══ Material for the task ══
/-- What placing a Word keeps, and what depends on neither the active section nor the symbols, pass 1 keeps. -/
theorem PassOne.run_keeps {P : PassOne α → Prop} (hactive : ∀ p active, P p → P { p with active := active })
    (hsymbols : ∀ p symbols, P p → P { p with symbols := symbols })
    (hplace : ∀ p q line item, P p → p.place line item = .ok q → P q)
    {program : List (Statement α)} (hp : P p) (h : p.run line program = .ok q) : P q := by
  have data {vs : List Int} {line : Nat} {p q : PassOne α} (hp : P p) (h : p.placeData line vs = .ok q) : P q := by
    induction vs generalizing p with
    | nil => cases h; exact hp
    | cons v rest ih =>
      obtain ⟨r, hr, hrest⟩ := PassOne.placeData_cons_eq_ok h
      exact ih (hplace _ _ _ _ hp hr) hrest
  induction program generalizing p line with
  | nil => cases h; exact hp
  | cons x rest ih =>
    obtain ⟨r, hr, hrest⟩ := PassOne.run_cons_eq_ok h
    refine ih ?_ hrest
    cases x with
    | directive n =>
      obtain ⟨active, rfl⟩ := PassOne.directive_eq_ok hr
      exact hactive p active hp
    | declare a =>
      obtain ⟨symbols, rfl⟩ := PassOne.declare_eq_ok hr
      exact hsymbols p symbols hp
    | instr m xs => exact hplace _ _ _ _ hp hr
    | data vs => exact data hp hr

theorem PassOne.inSections_of_run {l : Layout} {program : List (Statement α)} (h : (PassOne.start l).run 0 program = .ok q) :
    q.InSections l :=
  PassOne.run_keeps (P := fun p => p.InSections l)
    (fun _ _ hp => ⟨hp.limit_eq, hp.base_le, hp.placed_inRange, hp.distinct⟩)
    (fun _ _ hp => ⟨hp.limit_eq, hp.base_le, hp.placed_inRange, hp.distinct⟩)
    (fun _ _ _ _ hp h => hp.place h) (PassOne.inSections_start l) h

end

/-- Settles O48: what is placed is in a section's range, and the limit of the range is its end or another section's base. -/
theorem contentStaysInItsSection : Obligations.ContentStaysInItsSection := by
  refine ⟨fun l program q h x hx => ?_, fun l p sec base length line item hactive hresolve hlimit hbase hfull => ?_⟩
  · obtain ⟨sec, hrange, -⟩ := (PassOne.inSections_of_run h).placed_inRange x hx
    obtain ⟨base, length, hspec⟩ := hrange.spec
    exact ⟨sec.name, base, length, by cases sec <;> simp [DirectiveSection.name], hspec⟩
  · obtain ⟨-, hend, hothers, -⟩ := sectionLimit_spec l sec.name base length
    have hge : ¬(p.cursor sec).next < (p.cursor sec).limit := by
      rw [hlimit, sectionCursor_of_resolve hresolve]
      rcases hfull with hfull | ⟨y, hy, hfull⟩
      · exact Nat.not_lt.mpr (hend.trans hfull)
      · exact Nat.not_lt.mpr (hfull ▸ hothers y hy (hfull ▸ hbase))
    simp [PassOne.place, hactive, hge]

/-! What pass 1 places, in the program's order. -/

/-- A placed item with its statement's number. -/
def Placed.lineItem {α : Type} (x : Placed α) : Nat × Item α := (x.line, x.item)

section
variable {p q : PassOne Nat} {line : Nat}

theorem itemsFrom_cons (line : Nat) (x : Statement Nat) (rest : List (Statement Nat)) :
    itemsFrom line (x :: rest) = itemsFrom line [x] ++ itemsFrom (line + 1) rest := by
  cases x <;> simp [itemsFrom]

theorem PassOne.place_items {item : Item Nat} (h : p.place line item = .ok q) :
    q.placed.map Placed.lineItem = p.placed.map Placed.lineItem ++ [(line, item)] := by
  obtain ⟨sec, -, -, rfl⟩ := PassOne.place_eq_ok h
  simp [Placed.lineItem]

theorem PassOne.placeData_items {vs : List Int} (h : p.placeData line vs = .ok q) :
    q.placed.map Placed.lineItem = p.placed.map Placed.lineItem ++ vs.map fun v => (line, .datum v) := by
  induction vs generalizing p with
  | nil => cases h; simp
  | cons v rest ih =>
    obtain ⟨r, hr, hrest⟩ := PassOne.placeData_cons_eq_ok h
    rw [ih hrest, PassOne.place_items hr]
    simp

theorem PassOne.statement_items {x : Statement Nat} (h : p.statement line x = .ok q) :
    q.placed.map Placed.lineItem = p.placed.map Placed.lineItem ++ itemsFrom line [x] := by
  cases x with
  | directive n =>
    obtain ⟨active, rfl⟩ := PassOne.directive_eq_ok h
    simp [itemsFrom]
  | declare a =>
    obtain ⟨symbols, rfl⟩ := PassOne.declare_eq_ok h
    simp [itemsFrom]
  | instr m xs => exact PassOne.place_items h
  | data vs => simpa [itemsFrom] using PassOne.placeData_items h

theorem PassOne.run_items {program : List (Statement Nat)} (h : p.run line program = .ok q) :
    q.placed.map Placed.lineItem = p.placed.map Placed.lineItem ++ itemsFrom line program := by
  induction program generalizing p line with
  | nil => cases h; simp [itemsFrom]
  | cons x rest ih =>
    obtain ⟨r, hr, hrest⟩ := PassOne.run_cons_eq_ok h
    rw [ih hrest, PassOne.statement_items hr, itemsFrom_cons line x rest, List.append_assoc]

end

/-! Pass 2. -/

section
variable {α : Type} [DecidableEq α] {o : OpcodeMap} {symbols : List (α × Nat)} {placed : List (Placed α)}
  {image image' : List Word}

theorem passTwo_cons_eq_ok {x : Placed α} (h : passTwo o symbols (x :: placed) image = .ok image') :
    ∃ w, encodeItem o symbols x.item = .ok w ∧ passTwo o symbols placed (image.set x.address w) = .ok image' := by
  rw [passTwo] at h
  split at h
  next w hw => exact ⟨w, hw, h⟩
  next => cases h

theorem length_passTwo (h : passTwo o symbols placed image = .ok image') : image'.length = image.length := by
  induction placed generalizing image with
  | nil => cases h; rfl
  | cons x rest ih =>
    obtain ⟨w, -, hrest⟩ := passTwo_cons_eq_ok h
    rw [ih hrest, List.length_set]

/-- Pass 2 writes nothing where nothing is placed. -/
theorem getElem?_passTwo_of_not_placed (h : passTwo o symbols placed image = .ok image') {a : Nat}
    (ha : ∀ x ∈ placed, x.address ≠ a) : image'[a]? = image[a]? := by
  induction placed generalizing image with
  | nil => cases h; rfl
  | cons x rest ih =>
    obtain ⟨w, -, hrest⟩ := passTwo_cons_eq_ok h
    rw [ih hrest fun y hy => ha y (List.mem_cons_of_mem _ hy), List.getElem?_set_ne (ha x List.mem_cons_self)]

/-- Pass 2 leaves the Word of each item at the item's address, since no later item is there. -/
theorem getElem?_passTwo_of_placed (h : passTwo o symbols placed image = .ok image')
    (hdistinct : placed.Pairwise fun x y => x.address ≠ y.address) (hlt : ∀ x ∈ placed, x.address < image.length) :
    ∀ x ∈ placed, ∃ w, encodeItem o symbols x.item = .ok w ∧ image'[x.address]? = some w := by
  induction placed generalizing image with
  | nil => simp
  | cons x rest ih =>
    obtain ⟨w, hw, hrest⟩ := passTwo_cons_eq_ok h
    obtain ⟨hx, hdistinct⟩ := List.pairwise_cons.mp hdistinct
    obtain ⟨hxlt, hlt⟩ := List.forall_mem_cons.mp hlt
    refine List.forall_mem_cons.mpr ⟨⟨w, hw, ?_⟩, ih hrest hdistinct (by simpa using hlt)⟩
    rw [getElem?_passTwo_of_not_placed hrest fun y hy => (hx y hy).symm, List.getElem?_set_self hxlt]

theorem encodeItem_instr_eq_ok {m : Mnemonic} {xs : List (Operand α)} {w : Word}
    (h : encodeItem o symbols (.instr m xs) = .ok w) : ∃ i, assembleInstr symbols m xs = .ok i ∧ w = encode o i := by
  rw [encodeItem] at h
  rcases hi : assembleInstr symbols m xs with e | i
  · simp [hi, Except.map] at h
  · exact ⟨i, rfl, by simpa [hi, Except.map, eq_comm] using h⟩

/-- Everything that the assembler does when it succeeds (R119, R120). -/
theorem assemble_eq_ok {l : Layout} {program : List (Statement α)} (h : assemble l o program = .ok image) :
    l.check = .ok () ∧ ∃ q, (PassOne.start l).run 0 program = .ok q ∧
      passTwo o q.symbols q.placed (List.replicate l.totalSize 0) = .ok image := by
  unfold assemble at h
  split at h
  next => cases h
  next hcheck =>
    split at h
    next => cases h
    next q hq => exact ⟨hcheck, q, hq, h⟩

end

/-- Settles O47: pass 1 places the program's items at different addresses below the total size, so pass 2 leaves the Word of each
where it stands, and the zeros it starts from elsewhere. -/
theorem assembledInstructionsAreInTheImage : Obligations.AssembledInstructionsAreInTheImage := by
  intro l o program image h
  obtain ⟨hcheck, q, hq, htwo⟩ := assemble_eq_ok h
  have hsections := PassOne.inSections_of_run hq
  have hlt : ∀ x ∈ q.placed, x.address < (List.replicate l.totalSize (0 : Word)).length := fun x hx => by
    obtain ⟨sec, hrange, -⟩ := hsections.placed_inRange x hx
    obtain ⟨base, length, hresolve, -, hend, -⟩ := hrange.spec
    rw [List.length_replicate]
    exact hend.trans_le (le_totalSize_of_resolve hcheck hresolve)
  refine ⟨by rw [length_passTwo htwo, List.length_replicate], q, hq, PassOne.run_items hq, fun x hx => ?_, fun a ha hfree => ?_⟩
  · obtain ⟨w, hw, hword⟩ := getElem?_passTwo_of_placed htwo hsections.distinct hlt x hx
    refine ⟨fun m xs hitem => ?_, fun v hitem => ?_⟩
    · rw [hitem] at hw
      obtain ⟨i, hi, rfl⟩ := encodeItem_instr_eq_ok hw
      exact ⟨i, hi, hword⟩
    · rw [hitem] at hw
      cases hw
      exact hword
  · rw [getElem?_passTwo_of_not_placed htwo hfree, List.getElem?_replicate, if_pos ha]

end Sys2Proof.Machine
end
═══
Transcribe each line of the data above, unaltered, from the one where "h).placed_inRange x hx" appears to the one where "Nat.not_lt.mpr (hend.trans hfull)" appears, inclusive of both.

**Written response**
  · obtain ⟨sec, hrange, -⟩ := (PassOne.inSections_of_run h).placed_inRange x hx
    obtain ⟨base, length, hspec⟩ := hrange.spec
    exact ⟨sec.name, base, length, by cases sec <;> simp [DirectiveSection.name], hspec⟩
  · obtain ⟨-, hend, hothers, -⟩ := sectionLimit_spec l sec.name base length
    have hge : ¬(p.cursor sec).next < (p.cursor sec).limit := by
      rw [hlimit, sectionCursor_of_resolve hresolve]
      rcases hfull with hfull | ⟨y, hy, hfull⟩
      · exact Nat.not_lt.mpr (hend.trans hfull)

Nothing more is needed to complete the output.